Wednesday, December 05, 2001

Sun and multi-OS companies A while ago I wrote about how multi-OS (IBM, Apple to some degree) and single-OS (Microsoft, Sun) companies were different. A reader wrote back with a dissenting opinion. He's a Sun employee, but these are his own thoughts.
Firstly, Apple is not a multi-OS company anymore than Microsoft or Sun is. Sure, Apple has both OSX and previous MacOS versions. But, Microsoft has Pocket PC, Win 95/98/Me, Win2000, and WinXP. Sun has Solaris 2.6/Solaris 7/Solaris 8.

Sun's positioning that they are a single OS company is really just a claim to focus. I remember a previous project (prior to working at Sun) where the choice was between Solaris, AIX, OS/390. Solaris was chosen, primarily because the IBM sales guys spent most of their time trying to discredit the other IBM platforms. The AIX guys spent their time convincing the client that OS/390 wasn't ready for primetime as a web based platform. The mainframe folks were discrediting the reliability of AIX. I've seen other equally bloody battles between the AIX and AS/400 guys.

I do believe that Sun's ability to have one hardware and software platform is a strength. I can use the same binaries on my Ultra10 that I use on the enterprise servers that my clients run. That's a good thing.

But Sun certainly isn't a single OS company as you define them. Not only are they very invested in Linux (http://www.sun.com/linux), but also produce software and hardware for a variety of other platforms. Including Windows (the JVM and iWS come to mind). Plus all of the Java support of non-traditional platforms like set-top boxes and phones. Sun even sells a Linux-based server (the Qube).

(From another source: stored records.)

-- ==== Sys2Proof/Tests/Slice0.lean ====
section
/-! SUPPORT. The model's own tests: ill-formed commands that the check refuses, small steps with results taken from the spec,
and for every statement a state and operands that meet its hypotheses. -/

open Sys2Proof Sys2Proof.Machine

set_option Elab.async false

namespace Sys2Proof.Tests

/-! ### Small states -/

/-- The next state of an outcome. -/
def nx (o : Host.Outcome State Fault Refusal) : State := match o with | .next x => x | _ => State.reset

/-- A volatile part with every domain up, in RUN, and every core running with three operand ports set. -/
def up : Vol :=
  { State.reset.vol with
    regs := [(0x4000204C, 0xFFFFFFFF), (0x40002050, 0xFFFFFFFF), (0x40002054, 0xFFFFFFFF)].foldl
      (fun m p => smapSet regReset m p.1 p.2) State.reset.vol.regs
    sys := { State.reset.vol.sys with mode := .run }
    cores := List.replicate 9 { Core.reset with run := true, port := [(32, ⟨7, 1⟩), (51, ⟨9, 0⟩), (68, ⟨3, 0⟩)] } }

/-- A state in another mode. -/
def inMode (m : Mode) (s : State) : State := withVol s { s.vol with sys := { s.vol.sys with mode := m } }

/-- Registers set to words. -/
def withRegs (l : List (Nat × Word)) (v : Vol) : Vol := l.foldl (fun v p => rgSet v p.1 p.2) v

/-- Output settings put in force. -/
def inForce (l : List (Nat × Word)) (v : Vol) : Vol :=
  { v with outs := { v.outs with force := l.foldl (fun m p => smapSet regReset m p.1 p.2) v.outs.force } }

/-- A state with a volatile part. -/
def st (v : Vol) : State := { State.reset with vol := v }

/-- A state with one core changed. -/
def withCore (k : Nat) (f : Core → Core) : State := st (onCore up k f)

/-! ### Ill-formed commands are refused -/

theorem test_illformed_page : (Instr.registerWrite 8 .word 0x3FFFF040 ⟨0, 0⟩).wellFormed = false := by decide +kernel
theorem test_illformed_offset : (Instr.registerWrite 8 .word 0x40000400 ⟨0, 0⟩).wellFormed = false := by decide +kernel
theorem test_illformed_alias : (Instr.aliasWrite 8 .word 0x40000040 ⟨0, 0⟩).wellFormed = false := by decide +kernel
theorem test_illformed_base : (Instr.gateAutoClose 0x40000004).wellFormed = false ∧ (Instr.blockSoftrst 8 0x40000004).wellFormed = false
    ∧ (Instr.blockResetDone 0x40000004).wellFormed = false := by decide +kernel
theorem test_illformed_windows : (Instr.sramAliasWrite 8 .word 0x20000000 ⟨0, 0⟩).wellFormed = false
    ∧ (Instr.tagViewWrite 8 .word 0x20000000 ⟨0, 0⟩).wellFormed = false := by decide +kernel
theorem test_illformed_march : (Instr.whsRegionDone (some ⟨0, 0, 0⟩)).wellFormed = false := by decide +kernel
theorem test_illformed_input : (Instr.meaConversion 0 ⟨[], 0, 0, false, false, 0⟩).wellFormed = false
    ∧ (Instr.meaWakeConversion 0 ⟨[], 0, 0, false, false, 0⟩).wellFormed = false := by decide +kernel
theorem test_illformed_staging : (Instr.stagingWrite 0 0x40000040 ⟨0, 0⟩).wellFormed = false := by decide +kernel
theorem test_illformed_frame :
    ([Instr.mark [], .snap [], .rply [], .nak [], .mbox [], .state [], .echo [], .echoa [], .down [], .attreq [], .attacc [],
      .attref [], .cutack [], .ctrlDetach [], .cutend []].all fun i => i.wellFormed == false) = true := by decide +kernel
theorem test_illformed_scan : (Instr.format 8 ⟨[], [], [⟨0, 0, [], true, []⟩]⟩).wellFormed = false
    ∧ (Instr.mount 8 ⟨[(32, ⟨true, 40, true, 16384, 2176, 1, 4, 4⟩)], [], []⟩).wellFormed = false := by decide +kernel
theorem test_illformed_domain :
    ([Instr.domainResetDone 0, .domainPowerUp 8 0, .powerGood 0, .powerGoodTimeout 0, .domainPowerDown 8 0].all fun i =>
      i.wellFormed == false) = true := by decide +kernel
theorem test_illformed_can : (Instr.canFrameReceived 0 ⟨false, true, false, 0, 0, false, true, []⟩).wellFormed = false
    ∧ (Instr.canFrameReceived 0 ⟨false, false, false, 0, 2, false, false, []⟩).wellFormed = false := by decide +kernel
theorem test_illformed_host : (Instr.hspBadCommand 0x0B).wellFormed = false ∧ (Instr.hspCsRise 32).wellFormed = false
    ∧ (Instr.samplePreload true []).wellFormed = false ∧ (Instr.usbStandardRequest []).wellFormed = false := by decide +kernel
theorem test_wellformed : (Instr.registerWrite 8 .word 0x40000040 ⟨0, 0⟩).wellFormed = true
    ∧ (Instr.aliasWrite 8 .word 0x40000440 ⟨0, 0⟩).wellFormed = true ∧ (Instr.add 0 0 ⟨1, 0⟩).wellFormed = true := by decide +kernel

/-! ### The machine and its memories -/

theorem witness_NonVolatileWritersAreNamed : writesNv .rtcSecond = false ∧ writesNv .lksCommandDone = true := by decide +kernel
theorem witness_NonVolatileFormIsKept : State.reset.nv.wf = true := by decide +kernel
theorem test_otp_burn_sets_bits : otpWord (otpBurn (otpBurn State.reset.nv 0x40 5) 0x40 2) 0x40 = 7 := by decide +kernel
theorem test_flash_erased_reads_ones : (flashErase (flashPut State.reset.nv 0x100 [1, 2]) 0x104 0x10000).flash = [(0x100, 1)] := by
  decide +kernel

/-! ### Register pages -/

theorem witness_RegisterWritesReachTheRegister :
    pageOpen up 8 pMtx = true ∧ (pageInfo pMtx).map (fun i => i.blk) = some .mtx ∧ (specAt pMtx 0x040).isSome = true
      ∧ pageOpen up 0 (pNand 0) = true ∧ (pageInfo (pNand 0)).map (fun i => i.blk) = some .nand ∧ (specAt (pNand 0) 0x008).isSome = true
      ∧ pageOpen up 15 pHsp = true ∧ (pageInfo pHsp).map (fun i => i.blk) = some .hsp ∧ (specAt pHsp 0x014).isSome = true := by
  decide +kernel
theorem witness_RegisterTakesItsAccessMasks : (specAt pMtx 0x040).map (fun sp => (sp.chk, sp.rwo)) = some ([], 0) := by
  decide +kernel
theorem witness_UnassignedOffsetsReadZero :
    pageOpen up 8 pMtx = true ∧ specAt pMtx 0x3FC = none ∧ stageChan (ra pMtx 0x3FC) = none ∧ pageOpen up 0 pTrp = true := by
  decide +kernel
theorem test_write_of_unassigned_offset : (nx (exec (.registerWrite 8 .word (BitVec.ofNat 32 (ra pMtx 0x3FC)) ⟨5, 0⟩) (st up))).vol.regs
    = up.regs ∧ (nx (exec (.registerWrite 8 .word (BitVec.ofNat 32 (ra pMtx 0x3FC)) ⟨5, 0⟩) (st up))).vol.ans.code = 0 := by
  decide +kernel
theorem witness_PageChecksInOrder :
    busOpen State.reset.vol 8 = true ∧ domUp State.reset.vol (pageDom (pCore 0)) = false ∧ autoWake State.reset.vol (pageDom (pCore 0)) = false
      ∧ domUp up (pageDom (pMtx)) = true
      ∧ ready { up with resetting := [pMtx] } (blockPage pMtx) = false ∧ rg up (aGate pMtx) = 0 := by decide +kernel
theorem test_misaligned_register_answers_SLAVE :
    (nx (exec (.registerWrite 8 .half (BitVec.ofNat 32 (ra pMtx 0x040)) ⟨5, 0⟩) (st up))).vol.ans.code = 2 := by decide +kernel
/-- Core 3 with a load held at a matrix register; and channel 2 of engine 1 before its descriptor. -/
def heldAt (w : Bool) (a : Nat) (d : TWord) : State :=
  withCore 3 fun c => { c with held := some ⟨w, 4, a, d, false, 0, 0, if w then 80 else 77, none, false, none, false⟩ }
def dmaIdleVol : Vol := withRegs [(aCtl (pDma 1), 1), (aDma 1 2 0x100, 0x20000000)]
  ([(0, 0x20001000), (4, 0x20002000), (8, 64), (12, 0x50), (0x1000, 7)].foldl (fun v p => sramPut v (0x20000000 + p.1) ⟨p.2, 0⟩) up)
def dmaGone : Vol := rgOr dmaIdleVol (aDma 1 2 0x104) 1
theorem witness_BlockGateResetAndTimeout :
    ready up (blockPage (pMea 3)) = true ∧ pageDom (pMea 3) ≠ 0
      ∧ rb (rgSet up (ra pClk (0x070 + 4 * ((pageDom (pMea 3) - 1) / 32))) 0xFFFFFFFF)
        (ra pClk (0x070 + 4 * ((pageDom (pMea 3) - 1) / 32))) ((pageDom (pMea 3) - 1) % 32) = true
      ∧ pageOpen up 8 (pMea 3) = true ∧ pMea 3 = blockPage (pMea 3) ∧ pageOpen up 8 pLks = true ∧ pageOpen up 15 pTrp = true
      ∧ rb (rgSet up (ra pTrp 0x0B0) 1) (ra pTrp 0x0B0) 0 = true ∧ noWaits up = true
      ∧ (pageInfo (blockPage (pMea 3))).map (fun i => i.blk) = some .mea ∧ (pageInfo (blockPage pMtx)).map (fun i => i.blk) = some .mtx := by
  decide +kernel
theorem witness_MatrixTimeout :
    (counts (heldAt false 0x40004040 TWord.zero).vol 0x40004040 = true
        ∧ (coreOf (heldAt false 0x40004040 TWord.zero).vol 3).held.map (fun h => (h.addr, h.resp)) = some (0x40004040, none))
      ∧ (counts dmaGone 0x20000000 = true ∧ (dmaOf dmaGone 1 2).live = false ∧ dmaGrant dmaGone 1 = some 2
        ∧ heldBack dmaGone ⟨10, 2, false, .word, 0x20000000, TWord.zero⟩ = false ∧ rg dmaGone (aDma 1 2 0x100) = 0x20000000
        ∧ dmaGone.mtx.late = [])
      ∧ counts up 0x40005000 = false := by decide +kernel
theorem test_timeout_stops_a_channel :
    rg (nx (exec (.matrixTimeout 10 2 0x20000000) (st dmaGone))).vol (aDma 1 2 0x108) = 0x68000000 := by decide +kernel
theorem test_soft_reset_is_not_ready :
    ready (nx (exec (.blockSoftrst 8 (BitVec.ofNat 32 (ra (pMea 3) 0))) (st up))).vol (pMea 3) = false := by decide +kernel
theorem witness_SramWindowsChangeOneWord :
    ∃ a b c : Word, (place a.toNat).map (fun p => p.win) = some .setBits ∧ (place b.toNat).map (fun p => p.win) = some .clearBits
      ∧ (place c.toNat).map (fun p => p.win) = some .tagView ∧ busOpen up 8 = true ∧ domUp up 81 = true
      ∧ wiping up 81 = false ∧ wrongBits up 0x20000000 = 0 := ⟨0x21000000, 0x22000000, 0x23000000, by decide +kernel⟩

/-! ### The tick -/

/-- A tick generator that runs, in its third tick. -/
def ticking : Vol := { up with tick := { up.tick with running := true, everOn := true, had := true, number := 3, inDrop := true } }
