-- ==== Sys2Proof/Certificates/Slice0/Obligations.lean ====
section
/-! DEFINITION. The statements for the provers. Each is over all states, operands, buffers and parameters it
names; `KeptBy` is the frame (everything but the cursor and the output sequence). -/

open Sys2Proof Sys2Proof.Machine

/-! ### Encoding -/

/-- 30_encoding.md R65: a class is the answer exactly when the byte satisfies its pattern, and no answer means
that no pattern is satisfied. The patterns exclude each other, so the order of the search cannot show. -/
def Obligations.ClassifyIsTheMatchingPattern : Prop :=
  ∀ b0 : Byte,
    (∀ c, classify b0 = some c ↔ ∃ p ∈ opcodePatterns, p.cls = c ∧ b0 &&& p.mask = p.expected) ∧
    (classify b0 = none ↔ ∀ p ∈ opcodePatterns, b0 &&& p.mask ≠ p.expected)

/-- RegTable (10_state.md R30), code by code, in both columns. That list position is the code is the spec's own
reading of its source (R31, decision D23). -/
def Obligations.RegisterTableAsListed : Prop :=
  ([0, 1, 2, 3, 4, 5, 6, 7].map (regTable false) = [.al, .cl, .dl, .bl, .ah, .ch, .dh, .bh]) ∧
  ([0, 1, 2, 3, 4, 5, 6, 7].map (regTable true) = [.ax, .cx, .dx, .bx, .sp, .bp, .si, .di])

/-- Words written out from the formats of 30_encoding.md (R61 to R63, R69, R70), one or two for each class, decode to
the instructions they stand for. -/
def Obligations.WrittenWordsDecode : Prop :=
  decode [0b10001001#8, 0b11011000#8] = .instr (.regMemToFromReg false true .bx (.reg .ax)) [] ∧
  decode [0b10001010#8, 0b10100011#8, 0b00110100#8, 0b00010010#8] =
    .instr (.regMemToFromReg true false .ah (.mem (based .bpDi .w16 0x1234#16))) [] ∧
  decode [0b11000111#8, 0b00101110#8, 0b00110100#8, 0b00010010#8, 0b01111000#8, 0b01010110#8] =
    .instr (.immediateToRegMem true 0b101#3 (.mem (directAddress 0x1234#16)) 0x5678#16) [] ∧
  decode [0b10111110#8, 0b00000001#8, 0b10000000#8] = .instr (.immediateToReg true .si 0x8001#16) [] ∧
  decode [0b10110100#8, 0b01111111#8] = .instr (.immediateToReg false .ah 0x7F#16) [] ∧
  decode [0b10100001#8] = .instr (.memToAcc true) [] ∧ decode [0b10100010#8] = .instr (.accToMem false) [] ∧
  decode [0b10001110#8] = .instr .regMemToSegReg [] ∧ decode [0b10001100#8] = .instr .segRegToRegMem []

/-- Every well-formed instruction's bytes decode to it, whatever follows them: no bit of an encoding is dropped. -/
def Obligations.DecodeOfEncodeIsTheInstruction : Prop :=
  ∀ (i : Instr) (rest : List Byte), i.wf = true → decode (encode i ++ rest) = .instr i rest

IBM is just a little more willing to market its Linux efforts. Is IBM's promotion a good thing for Linux? Sure. Would IBM be doing it if AIX was as successful as Solaris? Probably not. Does IBM sometimes have a lack of focus in its OS and hardware strategy? Yes.
Good points all. My response is that even though Microsoft has many OSes, their strategy is not around interoperation, it's around locking users into a platform and then extending that platform. All their OSes are part of a single-OS strategy, migrate people to and along Windows. Similarly, Sun's strategy focuses around moving users into and through Solaris.

Apple on the other hand, proprietary hardware and all, is such a marginal player that it can't afford to corral customers or pretend at being an entire infrastructure. Apple has to play nice with other vendors. Microsoft does not (and doesn't) and Sun would rather not also.

Internal squabbles between AIX, OS/390, AS/400 are just symptomatic of multiple divisions behaving like they are single-OS vendors, even though IBM's strategy has been to move towards "we'll use whatever OS is best for your needs and get it working with whatever it needs to work with". In the services business, lock-in is based on customer relationships and organization-specific expertise, not software. On the other hard, Sun's "everything would be great if you just used us for everything" is explicitly targeted towards moving businesses into a Sun environment and locking them in. IBM no longer controls any major platform, and they're OK with that. (And the Qube is a great little Internet appliance.)